Entries taken from a collection
-- ==== Sys2Proof/Tests/Slice0.lean ====
section
/-! SUPPORT. Tests: the checks of WellFormed, one word per constructor written out bit by bit from 30_encoding.md, one
step per instruction with results of 95_test_vectors.md (its row is named in each comment), and for each statement of
Certificates/Slice0/Obligations.lean with hypotheses a state and operands that meet them. -/

namespace Sys2Proof.Tests

open Sys2Proof.Machine

set_option Elab.async false

/-! ### Configurations and states (95_test_vectors.md, section 1) -/

/-- The memory map of the signal rows: a stack page below 0x7FFF0000, and an alternate stack. -/
def twoRegions : List Region := [⟨0x7FFEF000, 0x1000, true, true⟩, ⟨0x40000000, 0x4000, true, true⟩]

def k1 : Config := defaultConfig
def k2 : Config := { k1 with misa := 0x8000000000141129, env := .user, regions := twoRegions }
def k3 : Config := { k2 with misa := 0x40141129, xlen := .rv32 }
def k4 : Config := { k1 with env := .user, regions := twoRegions }
def k5 : Config := { k1 with vtypeLayout := .v10, fcsrVxMirror := false }
def k6 : Config := { k1 with misa := 0x8000000000101129 }

/-- Reset of a configuration; in a user environment with entry 0x10000 and stack pointer 0x7FFF0000. -/
def boot (c : Config) : State := State.resetOf c { Launch.zero with entry := 0x10000, sp0 := 0x7FFF0000 } Draws.zero

/-- The state with the operands A and B on its ports. -/
def ab (s : State) (a b : Word) : State := { s with ops := { s.ops with a := a, b := b } }

/-- The state with a signal request on its port. -/
def request (s : State) (sig : BitVec 8) (onstack : Bool) : State :=
  { s with ops := { s.ops with
      req := { SigReq.zero with sig := sig, handler := 0x10200, onstack := onstack, hmask := 0x200 } } }

/-- The state with one transaction waiting, whose operands are those on the ports. -/
def waiting (ch : Channel) (w : BitVec 32) (s : State) : State := { s with inbox := [⟨ch, w, s.ops⟩] }

/-- The state after a step, if the step gives one. -/
def next? (r : Host.Outcome State Fault Refusal) : Option State :=
  match r with
  | .next t => some t
  | .fault _ => none
  | .refused _ => none

/-- The refusal a step ends in, if it ends in one. -/
def refusal? (r : Host.Outcome State Fault Refusal) : Option Refusal :=
  match r with
  | .next _ => none
  | .fault _ => none
  | .refused e => some e

/-- One command with operands A and B. -/
def cmd (w : BitVec 32) (s : State) (a b : Word := 0) : Option State := next? (step (waiting .command w (ab s a b)))

/-- One command with the operands that are on the ports. -/
def cmd' (w : BitVec 32) (s : State) : Option State := next? (step (waiting .command w s))

/-- One guest word. -/
def guest (w : BitVec 32) (s : State) : Option State := next? (step (waiting .guest w s))

/-- DOUT after a step. -/
def dout (r : Option State) : Option (BitVec 64) := r.map (·.resp.dout)

/-- K1 with FS = 1. -/
def fpOn : State := { boot k1 with mstatus := { (boot k1).mstatus with fs := 1 } }

/-- K1 in S. -/
def inS : State := { boot k1 with priv := .s }

/-- K1 in U. -/
def inU : State := { boot k1 with priv := .u }

/-- K2 with the alternate stack at 0x40000000, 16 KiB. -/
def withAlt : State := { boot k2 with altstack := ⟨0x40000000, 0x4000⟩ }

/-! ### WellFormed -/

theorem test_wf_every_configuration : [k1, k2, k3, k4, k5, k6].all Config.wf = true := by decide

/-- misa of rv32 (MXL = 1) is no misa of rv64, and a bit between the letters and MXL is none at all. -/
theorem test_wf_refuses_misa :
    ({ k1 with misa := 0x40141129 } : Config).misaOk = false ∧
    ({ k1 with misa := 0x8000000004141129 } : Config).misaOk = false ∧
    ({ k3 with misa := 0x8000000000141129 } : Config).misaOk = false ∧
    ({ k1 with misa := 0x40141129 } : Config).wf = false := by decide
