-- ==== Sys2Proof/Machine/Step.lean ====
section
/-! DEFINITION. The step function, and how the host places a command word. -/

namespace Sys2Proof.Machine

/-- One atomic step of the block (spec/20_memory.md R98, R100). -/
def step (s : State) : Host.Outcome State Fault Refusal := Sys2Proof.Machine.takeTurn s

/-- The state in which the very next step runs the command word `w` of an `nbits`-bit row: the word accepted, as a `CMD`
write accepts it (44_operation_selector.md R250, log 8). -/
def State.withFetchWord (s : State) (nbits w : Nat) : State :=
  Sys2Proof.Machine.placeCommand (Sys2Proof.tableWord nbits w) s

end Sys2Proof.Machine
end

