/-- While IDLE no register's write is dropped (20_memory.md R90). -/
theorem busStep_memWrite_csr_idle (c : Csr) (off v : Word) (s : State) (h : off.toNat = csrOffset c)
    (hidle : s.phase = .idle) : busStep (memWrite off v) s = respond .writeOkay (csrWrite c v s) := by
  rw [busStep_memWrite_csr c off v s h, acceptedWrite_idle (.csr c) v s hidle]
  rfl

/-- A write of `CMD` while IDLE is the acceptance of its word, answered OKAY. -/
theorem busStep_memWrite_cmd_idle (w : Word) (s : State) (hidle : s.phase = .idle) :
    busStep (memWrite 0x08#32 w) s = respond .writeOkay (acceptCommand w s) :=
  busStep_memWrite_csr_idle .cmd 0x08#32 w s rfl hidle

/-- `CMD` is guarded by BUSY (20_memory.md R94). -/
theorem guardedOffset_cmd (p : Params) : GuardedOffset p (0x08#32 : Word).toNat :=
  .inl (by decide)

/-- A write of `CMD` while BUSY is dropped: the command in progress keeps its word, its phase and its cursor. -/
theorem busStep_memWrite_cmd_busy (w : Word) (s : State) (hbusy : s.phase ≠ .idle) :
    busStep (memWrite 0x08#32 w) s = respond .writeOkay (setHaz s) :=
  busStep_memWrite_dropped s 0x08#32 w hbusy rfl (guardedOffset_cmd s.params)

/-- Settles O8: IDLE and BUSY are the two rules above, with the fields of `acceptCommand`, `setHaz` and `respond` written out. -/
theorem acceptanceStartsTheOperation : Obligations.AcceptanceStartsTheOperation := by
  intro s w
  refine ⟨fun hidle => ?accepted, fun hbusy => ?dropped⟩
  case accepted => exact busStep_memWrite_cmd_idle w s hidle
  case dropped => exact busStep_memWrite_cmd_busy w s hbusy

end Sys2Proof.Machine
end

section
/-! The decoder and the encoder (spec/30_encoding.md R120 to R126): the legal field values are the fields of the four command
words. -/

namespace Sys2Proof.Machine

/-- A command word's fields are legal exactly when they are those of a command's encoding (R122, R126). -/
theorem cmdFields_wellFormed_iff (f : CmdFields) : f.wellFormed = true ↔ ∃ i, f = ⟨opcodeOf i, 0#24⟩ := by
  obtain ⟨op, rsvd⟩ := f
  simp only [CmdFields.wellFormed, CmdFields.rsvdZero, CmdFields.opcodeAssigned, Bool.and_eq_true, Bool.or_eq_true,
    beq_iff_eq, CmdFields.mk.injEq]
  constructor
  · rintro ⟨rfl, ((rfl | rfl) | rfl) | rfl⟩
    · exact ⟨.cap, rfl, rfl⟩
    · exact ⟨.embed, rfl, rfl⟩
    · exact ⟨.extract, rfl, rfl⟩
    · exact ⟨.index, rfl, rfl⟩
  · rintro ⟨i, rfl, rfl⟩
    refine ⟨rfl, ?_⟩
    cases i with
    | cap => exact .inl (.inl (.inl rfl))
    | embed => exact .inl (.inl (.inr rfl))
    | extract => exact .inl (.inr rfl)
    | index => exact .inr rfl

/-- No field bit is dropped, so a word's fields determine it. -/
theorem cmdFieldsWord_injective : Function.Injective CmdFields.word := fun f g h => by
  rw [← fields_of_word f, h, fields_of_word g]

/-- The fields of a word that decodes to a command are those of the command's encoding. -/
theorem decode_word_command_iff (f : CmdFields) (i : Instr) : decode f.word = .command i ↔ f = ⟨opcodeOf i, 0#24⟩ :=
  (decode_command_iff f.word i).trans cmdFieldsWord_injective.eq_iff

/-- Settles O2: a word decodes to a command exactly when it is the command's encoding (`decode_command_iff`), words and fields
determine each other, and the legal fields are those of the four encodings. -/
theorem decodeAndEncodeAgree : Obligations.DecodeAndEncodeAgree := by
  refine ⟨fun i _ => ⟨decode_encode i, fun w => (decode_command_iff w i).1⟩, fields_of_word, word_of_fields, fun f => ?_⟩
  rw [cmdFields_wellFormed_iff]
  exact exists_congr fun i => (decode_word_command_iff f i).symm

/-- Settles O3: each table row, all 32 bits of it, is the word of its command; a reserved bit makes EMBED's word illegal. -/
theorem tableWordsDecode : Obligations.TableWordsDecode := by
  unfold Obligations.TableWordsDecode
  decide

end Sys2Proof.Machine
end

section
/-! Whose step the engine's turn is (spec/44_operation_selector.md R251, R253, R260): the decoded command's, the wait in IDLE, or the end
of an illegal word. -/

namespace Sys2Proof.Machine

/-! ### One turn -/

theorem engineStep_idle (s : State) (hidle : s.phase = .idle) : engineStep s = .next s := by
  simp only [engineStep, hidle]

/-- The CHECK step of an illegal word ends it (30_encoding.md R126). -/
theorem engineStep_illegal (s : State) (why : IllegalWord) (hcheck : s.phase = .check) (hd : decode s.opw = .illegal why) :
    engineStep s = .next (raiseError .illegalCommand s.opw s) := by
  simp only [engineStep, operationStep, illegalCommand, hcheck, hd]

theorem step_of_bus (s : State) (t : BusTxn) (es : List Event) (hs : s.schedule = .bus t :: es) :
    step s = .next (busStep t { s with schedule := es }) := by
  simp only [step, takeTurn, hs]

theorem step_of_poll (s : State) (off mask val : Word) (es : List Event) (hs : s.schedule = .poll off mask val :: es) :
    step s = .next (pollStep off mask val { s with schedule := es }) := by
  simp only [step, takeTurn, hs]

theorem step_of_reset (s : State) (es : List Event) (hs : s.schedule = .reset :: es) :
    step s = .next (resetBlock { s with schedule := es }) := by
  simp only [step, takeTurn, hs]

/-- With nothing scheduled the engine takes the turn (20_memory.md R100, log 3). -/
theorem step_alone (s : State) (hs : s.schedule = []) : step s = engineStep s :=
  step_of_engineTurn s s (.inl ⟨hs, rfl⟩)

/-! ### The obligations -/

/-- Settles O4: taking the turn off the schedule leaves the phase and the word that select the command. -/
theorem engineTurnRunsTheDecodedCommand : Obligations.EngineTurnRunsTheDecodedCommand := by
  intro s t i hturn hphase hd
  rw [step_of_engineTurn s t hturn]
  obtain ⟨es, rfl⟩ := hturn.eq
  exact engineStep_of_opw _ i hphase ((decode_command_iff _ i).1 hd)

theorem decodeTableWord_eq_some (nbits w : Nat) (i : Instr) (h : decodeTableWord nbits w = some i) :
    tableWord nbits w = encode i := by
  rw [decodeTableWord] at h
  split at h
  · rename_i j hd
    cases h
    exact (decode_command_iff _ _).1 hd
  · cases h

/-- Settles O5: the placed word is scheduled as the engine's turn, on the state that its acceptance leaves. -/
theorem placedCommandRunsNext : Obligations.PlacedCommandRunsNext := by
  intro s w i hd
  have hword := decodeTableWord_eq_some 32 w i hd
  have hturn : EngineTurn (s.withFetchWord 32 w) (acceptCommand (tableWord 32 w) s) := .inr ⟨s.schedule, rfl, rfl⟩
  refine ⟨?_, rfl, hword⟩
  rw [step_of_engineTurn _ _ hturn]
  exact engineStep_of_opw _ i (by simp) hword

/-- Settles O6: `engineStep_idle` on the state that the turn leaves. -/
theorem idleEngineWaits : Obligations.IdleEngineWaits := by
  intro s t hturn hidle
  rw [step_of_engineTurn s t hturn]
  obtain ⟨es, rfl⟩ := hturn.eq
  exact engineStep_idle _ hidle

/-- A `CMD` write scheduled while IDLE is the acceptance of its word. -/
theorem step_memWrite_cmd_idle (s : State) (w : Word) (es : List Event) (hidle : s.phase = .idle)
    (hs : s.schedule = .bus (memWrite 0x08#32 w) :: es) :
    step s = .next { acceptCommand w s with schedule := es, resp := some .writeOkay } := by
  rw [step_of_bus s _ es hs, busStep_memWrite_cmd_idle w { s with schedule := es } hidle]
  rfl

/-- Settles O7: the acceptance does not look at the word, and an illegal one meets `engineStep_illegal` in its CHECK step. -/
theorem everyIdleCommandWriteIsAccepted : Obligations.EveryIdleCommandWriteIsAccepted := by
  intro s w es hidle
  refine ⟨step_memWrite_cmd_idle s w es hidle, fun hs hcap hembed hextract hindex => ⟨_, ?_, rfl⟩⟩
  obtain ⟨-, -, -, -, hillegal⟩ := decodingIsAnExactMatch w
  obtain ⟨why, hd⟩ := hillegal hcap hembed hextract hindex
  rw [runSteps_succ 1 s _ (step_memWrite_cmd_idle s w _ hidle hs), runSteps_succ 0 _ _ ?check, runSteps_zero]
  case check =>
    rw [step_of_engineTurn _ _ (.inr ⟨es, rfl, rfl⟩)]
    exact engineStep_illegal _ why rfl hd

end Sys2Proof.Machine
end

section
/-! What an engine step and a host transaction leave unchanged (spec/10_state.md R56 to R61, 20_memory.md R94, R105 to R107,
44_operation_selector.md R259, R262), said once for each and read off by the safety rules. -/

namespace Sys2Proof.Machine

/-! ### The frame of an engine step -/

/-- What no engine step changes: the operation's word and operands, REFMEM, HAZ, the enables, the parameters and the schedule. -/
structure Untouched (s t : State) : Prop where
  opw : t.opw = s.opw
  cfg : t.cfg = s.cfg
  geom : t.geom = s.geom
  length : t.length = s.length
  idxIn : t.idxIn = s.idxIn
  refmem : t.refmem = s.refmem
  params : t.params = s.params
  haz : t.status.haz = s.status.haz
  irqEn : t.irqEn = s.irqEn
  schedule : t.schedule = s.schedule

theorem EngineMove.untouched {s s' : State} (h : EngineMove s s') : Untouched s s' := by
  cases h with
  | extractPixel bw => rw [extractPixel_eq]; exact ⟨rfl, rfl, rfl, rfl, rfl, rfl, rfl, rfl, rfl, rfl⟩
  | _ => exact ⟨rfl, rfl, rfl, rfl, rfl, rfl, rfl, rfl, rfl, rfl⟩

theorem engineStep_untouched {s s' : State} (h : engineStep s = .next s') : Untouched s s' := by
  rcases engineStep_cases s s' h with ⟨-, rfl⟩ | ⟨-, hmove⟩
  · exact ⟨rfl, rfl, rfl, rfl, rfl, rfl, rfl, rfl, rfl, rfl⟩
  · exact hmove.untouched

theorem extractPixel_pixmem (bw : Nat) (s : State) : (extractPixel bw s).pixmem = s.pixmem := by
  rw [extractPixel_eq]

theorem EngineMove.pixmem_eq {s s' : State} (h : EngineMove s s') (hop : s.opw ≠ encode .embed) :
    s'.pixmem = s.pixmem := by
  cases h with
  | embedPixel bw hp ho => exact absurd ho hop
  | extractPixel bw => exact extractPixel_pixmem bw s
  | _ => rfl

theorem EngineMove.paymem_eq {s s' : State} (h : EngineMove s s') (hop : s.opw ≠ encode .extract) :
    s'.paymem = s.paymem := by
  cases h with
  | extractPixel bw hp ho => exact absurd ho hop
  | _ => rfl

/-- Only the RUN steps reach a memory or the cursor. -/
theorem EngineMove.of_not_run {s s' : State} (h : EngineMove s s') (hrun : s.phase ≠ .run) :
    s'.pixmem = s.pixmem ∧ s'.paymem = s.paymem ∧ s'.r = s.r := by
  cases h with
  | embedPixel bw hp => exact absurd hp hrun
  | extractPixel bw hp => exact absurd hp hrun
  | _ => exact ⟨rfl, rfl, rfl⟩
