-- ==== Sys2Proof/WellFormed.lean ====
section
/-! DEFINITION. Which commands are well formed as operands go: the salt words are words of the variant (R48). -/

namespace Sys2Proof

/-- Each word of the salt operand is a `Word_W` of the variant `VID` names; for `W = 32`, a value of 32 bits (R48).
A `VID` that names no variant fixes no width, and an absent salt has none. -/
def saltFits (vid : BitVec 16) (salt : Option SaltOperand) : Bool :=
  match Variant.ofVid vid, salt with
  | some v, some o => o.toList.all fun x => decide (x.toNat < 2 ^ v.w)
  | _, _ => true

/-- A command is well formed when its salt operand fits the variant. A key of any length and data of any length and
content are well formed (R45, R49, R113): a wrong key length is an error of the command, not of its form (R107). -/
def Instr.wellFormed : Instr → Bool
  | .describe _ => true
  | .init vid salt _ => saltFits vid salt
  | .update _ => true
  | .finalize => true
  | .reset => true
  | .hash vid salt _ _ => saltFits vid salt

end Sys2Proof
end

* **Directions for this task**:
In the entries above, one line contains "exact exists_congr fun" and another contains "One turn -/". Reproduce exactly those two lines and the lines between them, nothing else.

* **Your response**:
  exact exists_congr fun i => (decode_word_command_iff f i).symm

/-- Settles O3: each table row, all 32 bits of it, is the word of its command; a reserved bit makes EMBED's word illegal. -/
theorem tableWordsDecode : Obligations.TableWordsDecode := by
  unfold Obligations.TableWordsDecode
  decide

end Sys2Proof.Machine
end

section
/-! Whose step the engine's turn is (spec/44_operation_selector.md R251, R253, R260): the decoded command's, the wait in IDLE, or the end
of an illegal word. -/

namespace Sys2Proof.Machine

/-! ### One turn -/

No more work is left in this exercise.